═════ RECORDED INFORMATION ═════

/-- The scalar cell's wait (R178). -/
def State.wakeScalar (s : State) (node blk : Nat) : State :=
  match (s.block node blk).sx with
  | some x => match x.park, (s.block node blk).launch? x.launch with
    | .hurdle id gen, some l => match s.released node blk l.tag id gen with
      | some .done => s.modBlock node blk fun b => { b with sx := some { x with park := .ready } }
      | some st => s.stopLaunch node blk l st
      | none => s
    | _, _ => s
  | none => s

/-- The drove engine of an edge die. -/
def State.drove (s : State) (node : Nat) : Drove := Sparse.get {} s.droves node

/-- Replace it. -/
def State.setDrove (s : State) (node : Nat) (d : Drove) : State := { s with droves := Sparse.set s.droves node d }

/-- DVE_EXPERTS makes its arrivals at the commit hurdle, each once its decision's acknowledgements are in, in order; with the last it ends,
and its table is free (R260, R298-R299). An arrival for a generation after the next waits (R233). -/
def State.flushExperts (s : State) (node : Nat) : Nat → State
  | 0 => s
  | fuel + 1 =>
    let d := s.drove node
    match d.experts with
    | none => s
    | some e =>
      let sig := match (s.queue e.q).cur with | some c => dSignal c.desc | none => 0
      match e.arrivals with
      | [] =>
        if e.decided then
          let tables := d.tables.filter fun t => !(t.tag == e.tag && t.fold == e.fold)
          ((s.setDrove node { d with experts := none, tables := tables }).put F.drvTally_tablesUsed node 0 0 tables.length).endCmd e.q .done
        else s
      | (q, cancel) :: rest =>
        if d.deciding.any fun x => x.q.isNone && x.tag == e.tag && x.seq == q && x.cancel == cancel then s else
        let s' := s.setDrove node { d with experts := some { e with arrivals := rest } }
        if sig = 0 then s'.flushExperts node fuel else
        let g := Sparse.get 0 (s.queue e.q).arrivals sig + 1
        match s.judgeArrival node 0 e.tag sig g with
        | .later => s
        | .refused => s.endCmd e.q .accessFault
        | .admitted =>
          let s' := s'.modQueue e.q fun x => { x with arrivals := Sparse.set x.arrivals sig g }
          ((s'.hurdleEvent e.q 0x08 e.tag sig g).arriveHurdle node 0 e.tag sig g cancel).flushExperts node fuel

/-- Flush with room for every arrival. -/
def State.expertArrivals (s : State) (node : Nat) : State :=
  s.flushExperts node (match (s.drove node).experts with | some e => e.arrivals.length + 1 | none => 0)

/-- Wake the waiters of a block, or of an edge die's queues. -/
def State.wakeBlock (s : State) (node blk : Nat) : State :=
  let s := (unitQueues node blk).foldl State.wakeQueue s
  let s := ((s.block node blk).threads.map (·.1)).foldl (fun s k => s.wakeThread node blk k) s
  s.wakeScalar node blk

/-- Wake every waiter of a node once. -/
def State.wakePass (s : State) (node : Nat) : State :=
  if isEdge node then
    let s := (s.expertArrivals node).wakeBlock node 0
    if s.fld F.drvStat_feed node = 2 then s.wakeBlock (farEnd node) 0 else s
  else [0, 1, 2, 3].foldl (fun s blk => s.wakeBlock node blk) s
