/-- VCVT (R110, R160). -/
def execVcvt (t : ThreadRef) (s : State) : Out :=
  regRow 0x10 t s fun c =>
    .ok (c.th.setVec c.i.d (((c.th.vec c.i.a).zip (c.th.vec c.i.b)).map fun x => laneCvt c.i.fn x.1 x.2) c.mask
      (c.badVec c.i.a || ((c.i.fn == 0 || c.i.fn == 3) && c.badVec c.i.b) || c.maskBad))

/-- Record in BLK_NUMSTAT what a conversion reports (R94, R111-R112, R116). -/
def State.numNotes (s : State) (node blk sat : Nat) (clamp badCode : Bool) : State :=
  let s := if 0 < sat then (s.put F.blkNumstat_qsat node blk 0 1).bump F.blkNumstat_qsatCount node blk 0 sat else s
  let s := if clamp then s.put F.blkNumstat_qscaleClamp node blk 0 1 else s
  if badCode then s.put F.blkNumstat_t5Badcode node blk 0 1 else s

/-- VQNT (R111-R115, R163). Under a mask every lane counts towards the block's scale, and the mask guards the lanes of the destination (log entry 120). -/
def execVqnt (t : ThreadRef) (s : State) : Out :=
  vecStep 0x11 t s fun c =>
    let n := bits c.i.b 2 4
    let st := bit c.i.b 1
    let t5 := c.i.fn == 6
    let vals := c.th.vec c.i.a ++ (if t5 then (c.th.vec (c.i.a + 1)).take 8 else [])
    let q := quantise c.i.fn vals (bit c.i.b 0) (if st then some (c.th.scalar n, c.th.scalar (n + 1)) else none)
    let bad := c.badVec c.i.a || (t5 && c.badVec (c.i.a + 1)) || (st && (c.badScalar n || c.badScalar (n + 1))) || c.maskBad
    .next ((s.numNotes t.node t.blk q.sat q.clamp false).setThread t (c.th.setVec c.i.d (lanes (quantReg c.i.fn q)) c.mask bad).advance)

/-- VDQNT (R94, R110, R163). For T5 lanes 0-7 of v(d+1) hold elements 32-39; its other lanes have no element and are free values of
the block (log entries 2, 118). -/
def execVdqnt (t : ThreadRef) (s : State) : Out :=
  vecStep 0x12 t s fun c =>
    let v := (Sparse.get 0 c.th.v c.i.a).toNat
    let book := (Sparse.get 0 c.th.v c.i.b).toNat % 2 ^ 128
    let out := dequantise c.i.fn book v
    let bad := c.badVec c.i.a || (c.i.fn == 7 && c.badVec c.i.b) || c.maskBad
    let th := c.th.setVec c.i.d (out.take 32) c.mask bad
    if c.i.fn = 6 then
      let rest := out.drop 32 ++ (List.range 24).map fun k => (Config.openResult 0x12 [v, k]).toNat
      .next ((s.numNotes t.node t.blk 0 false (badTrits v)).setThread t
        (th.setVec (c.i.d + 1) rest c.mask bad).advance)
    else .next (s.setThread t th.advance)

/-- VCRV (R164-R165, R167): a table never loaded gives 0. -/
def execVcrv (t : ThreadRef) (s : State) : Out :=
  regRow 0x13 t s fun c =>
    let b := s.block t.node t.blk
    let f := match Sparse.find? b.curves c.i.b with | some tab => curve tab | none => fun _ => 0
    .ok (c.th.setVec c.i.d ((c.th.vec c.i.a).map f) c.mask (c.badVec c.i.a || b.badCurves.contains c.i.b || c.maskBad))

/-- VRED (R161-R162): the 32-bit result in the low half of the scalar; the high half is a free value of the
operands (log entries 2, 118). -/
def execVred (t : ThreadRef) (s : State) : Out :=
  regRow 0x14 t s fun c =>
    let x := c.th.vec c.i.a
    let high := bits (Config.openResult 0x14 (c.i.fn :: c.mask :: x)).toNat 32 32
    .ok (c.th.setScalar c.i.d (reduce c.i.fn c.mask x + high * 2 ^ 32) (c.badVec c.i.a || c.maskBad))

/-- VSCAN (R161-R162). -/
def execVscan (t : ThreadRef) (s : State) : Out :=
  regRow 0x15 t s fun c => .ok (c.th.setVec c.i.d (scan c.i.fn c.mask (c.th.vec c.i.a)) c.mask (c.badVec c.i.a || c.maskBad))

/-- VZBM (R161, R163). -/
def execVzbm (t : ThreadRef) (s : State) : Out :=
  regRow 0x16 t s fun c =>
    let r := if c.i.fn = 7 then ofBits ((List.range 32).filter fun i => bit c.mask i && (c.th.vec c.i.a).getD i 0 % 2 ^ 31 == 0)
      else zeroBits c.i.fn (Sparse.get 0 c.th.v c.i.a).toNat
    .ok (c.th.setScalar c.i.d r (c.badVec c.i.a || (c.i.fn == 7 && c.maskBad)))

/-- VBCS (R160). -/
def execVbcs (t : ThreadRef) (s : State) : Out :=
  regRow 0x17 t s fun c => .ok (c.th.setVec c.i.d (List.replicate 32 (c.th.scalar c.i.a % 2 ^ 32)) c.mask (c.badScalar c.i.a || c.maskBad))

/-- PLOG (R160). -/
def execPlog (t : ThreadRef) (s : State) : Out :=
  regRow 0x1A t s fun c =>
    let x := c.th.p.getD c.i.a 0 % 2 ^ 32
    let y := c.th.p.getD c.i.b 0 % 2 ^ 32
    let all := 2 ^ 32 - 1
    let r := match c.i.fn with
      | 0 => Nat.land x y | 1 => Nat.lor x y | 2 => Nat.xor x y | 3 => Nat.land x (all - y) | 4 => all - x | 5 => all | _ => 0
    let bad := (decide (c.i.fn < 5) && c.th.badP.contains c.i.a) || (decide (c.i.fn < 4) && c.th.badP.contains c.i.b) || c.maskBad
    .ok (c.th.setMask c.i.d r c.mask bad)

/-- VIDX (R160). -/
def execVidx (t : ThreadRef) (s : State) : Out :=
  regRow 0x1B t s fun c =>
    let base := match c.i.fn with | 0 => 0 | 1 => 32 * c.th.index | _ => 32 * c.th.group
    .ok (c.th.setVec c.i.d ((List.range 32).map fun i => (base + i) % 2 ^ 32) c.mask c.maskBad)

/-- SOP (R160). A count of 64 or more of SHL and SHR gives a free value of the operands (log entries 2, 118); a poisoned count faults
(R166). -/
def execSop (t : ThreadRef) (s : State) : Out :=
  regRow 0x1C t s fun c =>
    let x := c.th.scalar c.i.a
    let y := c.th.scalar c.i.b
    if 6 ≤ c.i.fn ∧ c.badScalar c.i.b then .error 5
    else
      let r := if 6 ≤ c.i.fn ∧ 64 ≤ y then (Config.openResult 0x1C [c.i.fn, x, y]).toNat else match c.i.fn with
        | 0 => x + y | 1 => x + 2 ^ 64 - y | 2 => x * y | 3 => Nat.land x y | 4 => Nat.lor x y | 5 => Nat.xor x y
        | 6 => x * 2 ^ y | _ => x / 2 ^ y
      .ok (c.th.setScalar c.i.d r (c.badScalar c.i.a || c.badScalar c.i.b))

/-- SMOVV (R160). -/
def execSmovv (t : ThreadRef) (s : State) : Out :=
  regRow 0x1D t s fun c => .ok (c.th.setScalar c.i.d ((c.th.vec c.i.a).getD c.i.b 0) (c.badVec c.i.a))

/-- SRD (R160): the core cycle count is a free value (log entry 2). -/
def execSrd (t : ThreadRef) (s : State) : Out :=
  vecStep 0x1E t s fun c =>
    let (k, s') := s.draw
    let r := match c.i.fn with
      | 0 => s.timeAt t.node | 1 => (Config.cycleCount k).toNat | 2 => c.l.tag | 3 => s.lnum t.node | _ => t.blk
    .next ((if c.i.fn = 1 then s' else s).setThread t (c.th.setScalar c.i.d r false).advance)

/-- A scalar operation with IMM12 (R160). -/
def immRow (op : Nat) (f : Nat → Int → Nat) (t : ThreadRef) (s : State) : Out :=
  regRow op t s fun c => .ok (c.th.setScalar c.i.d (f (c.th.scalar c.i.a) c.i.imm) (c.badScalar c.i.a))

/-- SADDI (R160). -/
def execSaddi (t : ThreadRef) (s : State) : Out := immRow 0x20 (fun x k => wrapInt 64 (x + k)) t s
/-- SANDI (R160). -/
def execSandi (t : ThreadRef) (s : State) : Out := immRow 0x21 (fun x k => Nat.land x (wrapInt 64 k)) t s
/-- SORI (R160). -/
def execSori (t : ThreadRef) (s : State) : Out := immRow 0x22 (fun x k => Nat.lor x (wrapInt 64 k)) t s
/-- SSHI (R160): IMM12[6] selects a right logical shift. -/
def execSshi (t : ThreadRef) (s : State) : Out :=
  immRow 0x23 (fun x k => let n := wrapInt 12 k
    if bit n 6 then x / 2 ^ (n % 64) else x * 2 ^ (n % 64)) t s
/-- SSHIN (R160). -/
def execSshin (t : ThreadRef) (s : State) : Out := immRow 0x24 (fun x k => x * 4096 + wrapInt 12 k) t s

/-- VBCI (R160). -/
def execVbci (t : ThreadRef) (s : State) : Out :=
  regRow 0x25 t s fun c => .ok (c.th.setVec c.i.d (List.replicate 32 (wrapInt 32 c.i.imm)) 0xFFFFFFFF false)

/-- VADDI (R160). -/
def execVaddi (t : ThreadRef) (s : State) : Out :=
  regRow 0x26 t s fun c => .ok (c.th.setVec c.i.d ((c.th.vec c.i.a).map fun (x : Nat) => wrapInt 32 ((x : Int) + c.i.imm)) 0xFFFFFFFF (c.badVec c.i.a))

/-- A branch: a poisoned condition faults (R166); the offset counts from the branch's own index. -/
def branchRow (op : Nat) (bad take : VCtx → Bool) (t : ThreadRef) (s : State) : Out :=
  vecStep op t s fun c =>
    if bad c then .next (s.threadFault c 5)
    else .next (s.setThread t (c.th.advance (if take c then sext 16 c.i.imm.toNat else 1)))

/-- The scalars a branch compares. -/
def VCtx.pair (c : VCtx) : Nat × Nat := (c.th.scalar c.i.d, c.th.scalar c.i.a)
def VCtx.pairBad (c : VCtx) : Bool := c.badScalar c.i.d || c.badScalar c.i.a

/-- BRA (R160). -/
def execBra (t : ThreadRef) (s : State) : Out := branchRow 0x34 (fun _ => false) (fun _ => true) t s
/-- BEQ (R160). -/
def execBeq (t : ThreadRef) (s : State) : Out := branchRow 0x35 VCtx.pairBad (fun c => c.pair.1 == c.pair.2) t s
/-- BNE (R160). -/
def execBne (t : ThreadRef) (s : State) : Out := branchRow 0x36 VCtx.pairBad (fun c => c.pair.1 != c.pair.2) t s
/-- BLT (R160). -/
def execBlt (t : ThreadRef) (s : State) : Out := branchRow 0x37 VCtx.pairBad (fun c => decide (sext 64 c.pair.1 < sext 64 c.pair.2)) t s
/-- BGE (R160). -/
def execBge (t : ThreadRef) (s : State) : Out := branchRow 0x38 VCtx.pairBad (fun c => decide (sext 64 c.pair.2 ≤ sext 64 c.pair.1)) t s
/-- BPANY (R160). -/
def execBpany (t : ThreadRef) (s : State) : Out :=
  branchRow 0x39 (fun c => c.th.badP.contains c.i.d) (fun c => c.th.p.getD c.i.d 0 != 0) t s
/-- BPALL (R160). -/
def execBpall (t : ThreadRef) (s : State) : Out :=
  branchRow 0x3A (fun c => c.th.badP.contains c.i.d) (fun c => c.th.p.getD c.i.d 0 == 0xFFFFFFFF) t s

end Sys2Proof.Machine
end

═════

**WHAT THE EXERCISE ASKS**
Find and copy each line above holding "base".

**ANSWER TO THE PROBLEM**
    let base := match c.i.fn with | 0 => 0 | 1 => 32 * c.th.index | _ => 32 * c.th.group
    .ok (c.th.setVec c.i.d ((List.range 32).map fun i => (base + i) % 2 ^ 32) c.mask c.maskBad)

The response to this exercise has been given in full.